Когда хочешь кого-то успокоить, явно не стоит говорить — "не плачь" — это издевательство. Ибо даже если у него еще сухие глаза, и он совершенно не собирался плакать, стоит "посочувствовать" ему — не плачь, ну не плачь.
Достаточно просто спросить: ты не плачешь? Этого обычно хватает. У тебя против воли покатятся проклятые нелепые слезы, ты разрыдаешься против желания.

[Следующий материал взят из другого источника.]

@[simp] theorem State.wakeIfReached_keeps (s : State) (h : Head) :
    (State.wakeIfReached h s).supply = s.supply ∧ (State.wakeIfReached h s).bsense = s.bsense
      ∧ (State.wakeIfReached h s).time = s.time ∧ (State.wakeIfReached h s).sched = s.sched
      ∧ (State.wakeIfReached h s).plan = s.plan ∧ (State.wakeIfReached h s).meter = s.meter
      ∧ (State.wakeIfReached h s).ramps = s.ramps
      ∧ (State.wakeIfReached h s).armTimer = s.armTimer ∧ (State.wakeIfReached h s).triggers = s.triggers
      ∧ (State.wakeIfReached h s).journal = s.journal ∧ (State.wakeIfReached h s).stations = s.stations
      ∧ (State.wakeIfReached h s).windows = s.windows ∧ (State.wakeIfReached h s).flags = s.flags
      ∧ (State.wakeIfReached h s).settings = s.settings ∧ (State.wakeIfReached h s).pending = s.pending := by
  simp only [State.wakeIfReached]; (repeat' split) <;> simp

@[simp] theorem State.wakeReached_keeps (s : State) :
    (s.wakeReached).supply = s.supply ∧ (s.wakeReached).bsense = s.bsense ∧ (s.wakeReached).time = s.time
      ∧ (s.wakeReached).sched = s.sched ∧ (s.wakeReached).plan = s.plan ∧ (s.wakeReached).meter = s.meter
      ∧ (s.wakeReached).ramps = s.ramps ∧ (s.wakeReached).armTimer = s.armTimer
      ∧ (s.wakeReached).triggers = s.triggers ∧ (s.wakeReached).journal = s.journal
      ∧ (s.wakeReached).stations = s.stations ∧ (s.wakeReached).windows = s.windows
      ∧ (s.wakeReached).flags = s.flags ∧ (s.wakeReached).settings = s.settings
      ∧ (s.wakeReached).pending = s.pending := by
  simp only [State.wakeReached, forHeads]; simp

@[simp] theorem State.fire_keeps (s : State) (h : Head) :
    (State.fire h s).supply = s.supply ∧ (State.fire h s).bsense = s.bsense ∧ (State.fire h s).time = s.time
      ∧ (State.fire h s).sched = s.sched ∧ (State.fire h s).plan = s.plan ∧ (State.fire h s).meter = s.meter
      ∧ (State.fire h s).ramps = s.ramps ∧ (State.fire h s).frame = s.frame ∧ (State.fire h s).armTimer = s.armTimer
      ∧ (State.fire h s).energy = s.energy ∧ (State.fire h s).journal = s.journal ∧ (State.fire h s).ports = s.ports
      ∧ (State.fire h s).stations = s.stations ∧ (State.fire h s).windows = s.windows
      ∧ (State.fire h s).flags = s.flags ∧ (State.fire h s).settings = s.settings
      ∧ (State.fire h s).pending = s.pending := by
  simp only [State.fire]; (repeat' split) <;> simp

@[simp] theorem State.fireIfArmed_keeps (s : State) (h : Head) :
    (State.fireIfArmed h s).supply = s.supply ∧ (State.fireIfArmed h s).bsense = s.bsense
      ∧ (State.fireIfArmed h s).time = s.time ∧ (State.fireIfArmed h s).sched = s.sched
      ∧ (State.fireIfArmed h s).plan = s.plan ∧ (State.fireIfArmed h s).meter = s.meter
      ∧ (State.fireIfArmed h s).ramps = s.ramps ∧ (State.fireIfArmed h s).frame = s.frame
      ∧ (State.fireIfArmed h s).armTimer = s.armTimer ∧ (State.fireIfArmed h s).energy = s.energy
      ∧ (State.fireIfArmed h s).journal = s.journal ∧ (State.fireIfArmed h s).ports = s.ports
      ∧ (State.fireIfArmed h s).stations = s.stations ∧ (State.fireIfArmed h s).windows = s.windows
      ∧ (State.fireIfArmed h s).flags = s.flags ∧ (State.fireIfArmed h s).settings = s.settings
      ∧ (State.fireIfArmed h s).pending = s.pending := by
  simp only [State.fireIfArmed]; (repeat' split) <;> simp

@[simp] theorem State.fireArmed_keeps (s : State) :
    (s.fireArmed).supply = s.supply ∧ (s.fireArmed).bsense = s.bsense ∧ (s.fireArmed).time = s.time
      ∧ (s.fireArmed).sched = s.sched ∧ (s.fireArmed).plan = s.plan ∧ (s.fireArmed).meter = s.meter
      ∧ (s.fireArmed).ramps = s.ramps ∧ (s.fireArmed).frame = s.frame ∧ (s.fireArmed).armTimer = s.armTimer
      ∧ (s.fireArmed).energy = s.energy ∧ (s.fireArmed).journal = s.journal ∧ (s.fireArmed).ports = s.ports
      ∧ (s.fireArmed).stations = s.stations ∧ (s.fireArmed).windows = s.windows ∧ (s.fireArmed).flags = s.flags
      ∧ (s.fireArmed).settings = s.settings ∧ (s.fireArmed).pending = s.pending := by
  simp only [State.fireArmed, forHeads]; simp

@[simp] theorem State.setSync_keeps (s : State) (y : Sync) :
    (s.setSync y).supply = s.supply ∧ (s.setSync y).bsense = s.bsense ∧ (s.setSync y).time = s.time
      ∧ (s.setSync y).sched = s.sched ∧ (s.setSync y).plan = s.plan ∧ (s.setSync y).meter = s.meter
      ∧ (s.setSync y).ramps = s.ramps ∧ (s.setSync y).armTimer = s.armTimer ∧ (s.setSync y).triggers = s.triggers
      ∧ (s.setSync y).heads = s.heads ∧ (s.setSync y).energy = s.energy ∧ (s.setSync y).journal = s.journal
      ∧ (s.setSync y).ports = s.ports ∧ (s.setSync y).stations = s.stations ∧ (s.setSync y).windows = s.windows
      ∧ (s.setSync y).flags = s.flags ∧ (s.setSync y).settings = s.settings ∧ (s.setSync y).pending = s.pending := by
  simp only [State.setSync]; simp

@[simp] theorem State.fireLocked_keeps (s : State) :
    (s.fireLocked).supply = s.supply ∧ (s.fireLocked).bsense = s.bsense ∧ (s.fireLocked).time = s.time
      ∧ (s.fireLocked).sched = s.sched ∧ (s.fireLocked).plan = s.plan ∧ (s.fireLocked).meter = s.meter
      ∧ (s.fireLocked).ramps = s.ramps ∧ (s.fireLocked).energy = s.energy ∧ (s.fireLocked).journal = s.journal
      ∧ (s.fireLocked).ports = s.ports ∧ (s.fireLocked).stations = s.stations ∧ (s.fireLocked).windows = s.windows
      ∧ (s.fireLocked).flags = s.flags ∧ (s.fireLocked).settings = s.settings ∧ (s.fireLocked).pending = s.pending := by
  simp only [State.fireLocked]; simp

@[simp] theorem State.abandonMember_keeps (s : State) (h : Head) :
    (State.abandonMember h s).supply = s.supply ∧ (State.abandonMember h s).bsense = s.bsense
      ∧ (State.abandonMember h s).time = s.time ∧ (State.abandonMember h s).sched = s.sched
      ∧ (State.abandonMember h s).plan = s.plan ∧ (State.abandonMember h s).meter = s.meter
      ∧ (State.abandonMember h s).ramps = s.ramps ∧ (State.abandonMember h s).armTimer = s.armTimer
      ∧ (State.abandonMember h s).journal = s.journal ∧ (State.abandonMember h s).windows = s.windows
      ∧ (State.abandonMember h s).settings = s.settings ∧ (State.abandonMember h s).pending = s.pending := by
  simp only [State.abandonMember]; (repeat' split) <;> simp

@[simp] theorem State.abandon_keeps (s : State) :
    (s.abandon).supply = s.supply ∧ (s.abandon).bsense = s.bsense ∧ (s.abandon).time = s.time
      ∧ (s.abandon).sched = s.sched ∧ (s.abandon).plan = s.plan ∧ (s.abandon).meter = s.meter
      ∧ (s.abandon).ramps = s.ramps ∧ (s.abandon).journal = s.journal ∧ (s.abandon).windows = s.windows
      ∧ (s.abandon).settings = s.settings ∧ (s.abandon).pending = s.pending := by
  simp only [State.abandon, forHeads]; simp

@[simp] theorem State.abortMember_keeps (s : State) (h : Head) :
    (State.abortMember h s).supply = s.supply ∧ (State.abortMember h s).bsense = s.bsense
      ∧ (State.abortMember h s).time = s.time ∧ (State.abortMember h s).sched = s.sched
      ∧ (State.abortMember h s).plan = s.plan ∧ (State.abortMember h s).meter = s.meter
      ∧ (State.abortMember h s).ramps = s.ramps ∧ (State.abortMember h s).armTimer = s.armTimer
      ∧ (State.abortMember h s).triggers = s.triggers ∧ (State.abortMember h s).energy = s.energy
      ∧ (State.abortMember h s).journal = s.journal ∧ (State.abortMember h s).ports = s.ports
      ∧ (State.abortMember h s).stations = s.stations ∧ (State.abortMember h s).windows = s.windows
      ∧ (State.abortMember h s).flags = s.flags ∧ (State.abortMember h s).settings = s.settings
      ∧ (State.abortMember h s).pending = s.pending := by
  simp only [State.abortMember]; (repeat' split) <;> simp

Так и его успокоение оказало прямо взрывчатый эффект на мои расшатанные полусумасшедшие и самостоятельные чувства. Я по-глупому, как противный капризный ребенок, снова заплакала и заныла, не в силах остановиться. Хоть и пыталась, сознавая идиотскую глупость своего поведения. Я сейчас была почти как младенец. Что хочет — не знает, и возможности сказать об этом не имеет, разве только слезами.
Смех и горе, кто бы подумал! Но я не могла контролировать свое поведение, как не издевательски это звучало. Это была не я, а какой-то ребенок… И всю глупость и бестактностью своего поведения я не понимала. Я даже не сознавала этого.
Я снова тщетно беззащитно прижималась к нему, потеряв всякий контроль, инстинктивно ища у него помощи и защиты. Я не могла себя заставить. Руки сами тянулись к нему и гладили его волосы автоматически, будто всегда так делали, забыв, что так нельзя вести себя с незнакомыми людьми. Они вели себя автоматически, выскальзывая из-под контроля. Я забыла даже, что я встретила этого человека впервые всего два часа назад. Я пыталась это все прекратить, честно. Отчаянно сжимая руки в кулаки, сжимая в линию вздрагивающие открывающиеся губы, кусая их, пытаясь прекратить рев, но не тут то было…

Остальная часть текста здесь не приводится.